Global convenience store giant 7-eleven seem to have found the way to the hearts of Japanese coffee drinkers. Just over a year after they installed automatic coffee dispensers at its convenience stores across Japan, it has already sold almost half a billion cups of coffee. The cheaper price should be the main reason, but even without the premium choices and the baristas, 7-eleven Japan’s coffee can hold its own – and maybe even beat – the pricier competition.
“The coffee is freshly ground, but we managed to provide customers with the price tag of 100 yen (US$0.96 cents), which is attractive to everyone,” said Noritoshi Murata, president of Seven & i Holdings Co., the parent of the 7-Eleven chain in Japan. “The product helped lift our entire sales.” Coffee sales have pushed 7-eleven stores post a 27% increase in total net profit to 176 billion yen (around US$1.7 billion dollars) for the fiscal year through February. The convenience store took its cue from fastfood chains McDonald’s and Dunkin’ Donuts, trying to challenge the more expensive coffee from Starbucks with a slightly cheaper version, but competitive in quality. 7-Eleven has now installed coffee machines at 16,000 stores across Japan, grinding and brewing drip coffee to order.

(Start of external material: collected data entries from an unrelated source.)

-- ==== Sys2Proof/Machine/Irq.lean ====
section
/-! DEFINITION. Interrupt sources: inputs, sensing, pending state, private events (file 10). -/

namespace Sys2Proof.Machine

def State.pin (s : State) (b n : Nat) : Pin := Tbl.get (fun _ => Pin.init) s.pins (48 * b + n)

def State.setPin (s : State) (b n : Nat) (x : Pin) : State :=
  { s with pins := Tbl.set (fun _ => Pin.init) s.pins (48 * b + n) x }

/-- Offset of a core register of hammer `h`. -/
def hoff (h o : Nat) : Nat := 0x40000 + 0x1000 * h + o

/-- Private pending bits of a hammer (R253). -/
def State.ppendOf (s : State) (b h : Nat) : Nat := Tbl.get (fun _ => 0) s.ppend (hidx b h)

def State.setPpend (s : State) (b h x : Nat) : State :=
  { s with ppend := Tbl.set (fun _ => 0) s.ppend (hidx b h) x }

/-- A private event (R253): sets the pending bit, or is merged and counted in ISTAT.PLOST (R257). -/
def raisePrivate (s : State) (b h id : Nat) : State :=
  let p := s.ppendOf b h
  if p.testBit id then s.addRf (baddr b (hoff h 0x68)) 15 8 1
  else s.setPpend b h (natSet p id)

/-- Fields of IC_SRCi (file 10). -/
def icSrc (s : State) (b id : Nat) : Word := s.breg b (0x50000 + 4 * id)
def srcEn (s : State) (b id : Nat) : Bool := bit (icSrc s b id) 31
def srcPri (s : State) (b id : Nat) : Nat := fld (icSrc s b id) 27 26
def srcTBillet (s : State) (b id : Nat) : Nat := fld (icSrc s b id) 10 8
def srcTHammer (s : State) (b id : Nat) : Nat := fld (icSrc s b id) 3 0

/-- Pulse sources (R254). -/
def isPulse (id : Nat) : Bool := (48 ≤ id && id < 64) || (112 ≤ id && id < 208)

/-- The SENSE in force (R255): 101-111 are taken as 000, and a pulse source is sensed as 010. -/
def srcSense (s : State) (b id : Nat) : Nat :=
  if isPulse id then 2
  else
    let x := fld (icSrc s b id) 30 28
    if x ≤ 4 then x else 0

def isEdge (sense : Nat) : Bool := 2 ≤ sense

/-- Is a sampled input asserted under a level SENSE (R255)? -/
def asserted (sense : Nat) (level : Bool) : Bool := if sense = 1 then !level else level

/-- Pending at the source's billet (R256). -/
def srcPending (s : State) (b id : Nat) : Bool :=
  let x := s.src b id
  let se := srcSense s b id
  if isEdge se then x.pend else asserted se x.level && !x.inSvc && x.fresh

/-- Pending and free to be claimed: a source in service becomes pending at a target only after its completion (R268). -/
def srcOpen (s : State) (b id : Nat) : Bool := srcPending s b id && !(s.src b id).inSvc && !(s.src b id).claimBack

/-- Pending as the target hammer sees it (R263): at once on the same billet, by message on another. -/
def pendingAtTarget (s : State) (b id : Nat) : Bool :=
  if srcTBillet s b id = b then srcOpen s b id else (s.src b id).atTarget

/-- An event of an edge-sensed source: sets the latch, or is merged and counted (R256, R257). -/
def irqEvent (s : State) (b id : Nat) : State :=
  let x := s.src b id
  if x.pend then (s.addReg (baddr b 0x51200) 1).setReg (baddr b 0x51204) (wd id)
  else s.setSrc b id { x with pend := true }

/-- A pulse source fires (R254). -/
def pulseIrq (s : State) (b id : Nat) : State := if s.present b then irqEvent s b id else s

/-- Any of the enabled bits set. -/
def anyBit (v m : Word) : Bool := (v &&& m) != 0#32

/-- The input of a shared source (R254 and the chapters it names). -/
def srcInput (s : State) (b id : Nat) : Bool :=
  let r := fun off => s.breg b off
  let z := fun a => s.reg a
  if id < 36 then
    let p := id - 32
    32 ≤ id && anyBit (r (0x134 + 0x100 * p)) (r (0x138 + 0x100 * p))
  else if id = 36 then anyBit (r 0x30) (r 0x34)
  else if id = 37 then
    (upto 4).any (fun p => (fld (r (0x8010 + 0x40 * p)) 4 0) &&& (fld (r (0x8000 + 0x40 * p)) 12 8) != 0)
      || r 0x8500 != 0#32
  else if id = 38 then (upto 8).any (fun n => (fld (r (0x10038 + 0x80 * n)) 2 0) &&& (fld (r 0x1040C) (4 * n + 2) (4 * n)) != 0)
  else if id = 39 then anyBit (r 0x1800C) (r 0x18010)
  else if id = 40 then (upto 4).any (fun n => (fld (r (0x20048 + 0x100 * n)) 7 0) &&& (fld (r 0x20400) (8 * n + 7) (8 * n)) != 0)
  else if id = 41 then (upto 4).any (fun p => (fld (r (0x30150 + 0x100 * p)) 6 0) &&& (fld (r 0x30020) (8 * p + 6) (8 * p)) != 0)
  else if id = 42 then bit (r 0x80F08) 0
  else if id = 43 then bit (r 0x80F08) 1
  else if id = 44 then (upto 16).any (fun h => bit (r (hoff h 4)) 8)
  else if id < 64 then false
  else if id < 112 then (s.pin b (id - 64)).filt
  else if id < 208 then false
  else if id < 240 then
    let c := id - 208
    (fld (r (0x6800C + 0x20 * c)) 6 0) &&& (fld (r (0x68000 + 0x20 * c)) 22 16) != 0
  else if id < 242 then
    let u := id - 240
    (fld (r (0x60070 + 0x100 * u)) 7 0) &&& (fld (r (0x60074 + 0x100 * u)) 7 0) != 0
  else if id = 242 then anyBit (r 0x70014) (r 0x70018)
  else if id = 243 then anyBit (r 0x708D0) (r 0x708D4) || anyBit (r 0x80010) (r 0x80014)
  else if id < 248 then
    let l := id - 244
    (fld (r (0x90004 + 0x40 * l)) 11 8) &&& (fld (r (0x90008 + 0x40 * l)) 11 8) != 0
  else if id = 248 then
    (upto 16).any (fun f => anyBit (r (0x91010 + 0x40 * f)) (r (0x91014 + 0x40 * f)))
      || (upto 4).any (fun p => anyBit (r (0x9201C + 0x40 * p)) (r (0x92020 + 0x40 * p)))
      || (upto 8).any (fun g => anyBit (r (0x9241C + 0x40 * g)) (r (0x92420 + 0x40 * g)))
      || anyBit (r 0x93014) (r 0x93018)
  else if id < 512 && b ≠ 0 then false
  else if id = 249 then (fld (r 0x9381C) 11 8) &&& (fld (r 0x93820) 11 8) != 0
  else if id = 256 then anyBit (z 0x80200C) (z 0x802010)
  else if id = 257 then anyBit (z 0x801018) (z 0x80101C)
  else if id = 258 then anyBit (z 0x808010) (z 0x808014)
  else if id = 259 then (upto 4).any (fun i => anyBit (z (0x808C08 + 4 * i)) (z (0x808C18 + 4 * i)))
  else if id = 260 then anyBit (z 0x810004) (z 0x810008)
  else if id = 261 then (fld (z 0x811000) 15 8) &&& (fld (z 0x811004) 3 0) != 0
  else if id = 262 then anyBit (z 0x812004) (z 0x812008) || (upto s.n).any (fun c => anyBit (s.breg c 0xC0004) (s.breg c 0xC0008))
  else if id = 263 then Config.emberSource (z 0x803004)
  else if id < 512 then false
  else if id < 1024 then (r (0x51100 + 4 * ((id - 512) / 32))).getLsbD (id % 32)
  else false

/-- Mark the slot of billet `tb` that holds this source as withdrawn (R267). -/
def markWithdrawn (s : State) (b id tb : Nat) : State :=
  (upto 16).foldl (fun s h => (upto 4).foldl (fun s l =>
    let x := s.slot tb h l
    if x.valid && x.billet = b && x.id = id then s.setSlot tb h l { x with withdrawn := true } else s) s) s

/-- The controller samples a source's input (R255, R256, R267). -/
def irqSense (s : State) (b id : Nat) : State :=
  let x := s.src b id
  let new := srcInput s b id
  let se := srcSense s b id
  let s1 := s.setSrc b id { x with level := new }
  if isPulse id then s
  else if isEdge se then
    let ev := (se = 2 && !x.level && new) || (se = 3 && x.level && !new) || (se = 4 && x.level != new)
    if ev then irqEvent s1 b id else s1
  else
    let a := asserted se new
    let s2 := s1.setSrc b id { x with level := new, fresh := x.fresh || a }
    if x.inSvc && !a then markWithdrawn s2 b id b else s2

/-- IRQ_SOURCE_SENSE (R256): the input of a source changes and its pending or withdrawn state is updated. -/
def execIrqSourceSense (b id : Nat) (s : State) : Out State :=
  .next (if s.present b && 32 ≤ id && id < 1024 then irqSense s b id else s)

/-- Interrupt state of a source is exchanged with the other billets (R263): claims and completions travel back, the
pending state travels out to a remote target, and a remote slot learns of a withdrawal (R267). -/
def irqExchange (s : State) (b id : Nat) : State :=
  let x := s.src b id
  let x1 := if x.claimBack then { x with pend := false, inSvc := true, claimBack := false } else x
  let x2 := if x1.doneBack then { x1 with inSvc := false, fresh := false, doneBack := false } else x1
  let s1 := s.setSrc b id x2
  let s2 := s1.setSrc b id { x2 with atTarget := srcTBillet s b id ≠ b && srcOpen s1 b id }
  if x2.inSvc && !isEdge (srcSense s b id) && !asserted (srcSense s b id) x2.level then
    ((upto s.n).filter (· ≠ b)).foldl (fun s tb => markWithdrawn s b id tb) s2
  else s2

/-- IRQ_STATE_MESSAGE (R263). -/
def execIrqStateMessage (b id : Nat) (s : State) : Out State :=
  .next (if s.present b && 32 ≤ id && id < 1024 then irqExchange s b id else s)

end Sys2Proof.Machine
end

The secret to almost 500,000 cups of coffee sold in a year? It may be the price, but it’s also the quality. Hideki Hashio, a 39-year-old financial-services worker in Tokyo’s financial district, said that he actually liked how the coffee tasted. “The balance between its price and its quality allows me to have it daily,” Hashio said. “Hotel coffee might be better. But it tastes better than Starbucks or Doutor,” he added. And it seems that a lot of other Japanese coffee drinkers agree, to a point where it is not uncommon to see lines at a 7-eleven in Tokyo every morning as employees and workers grab their morning coffee.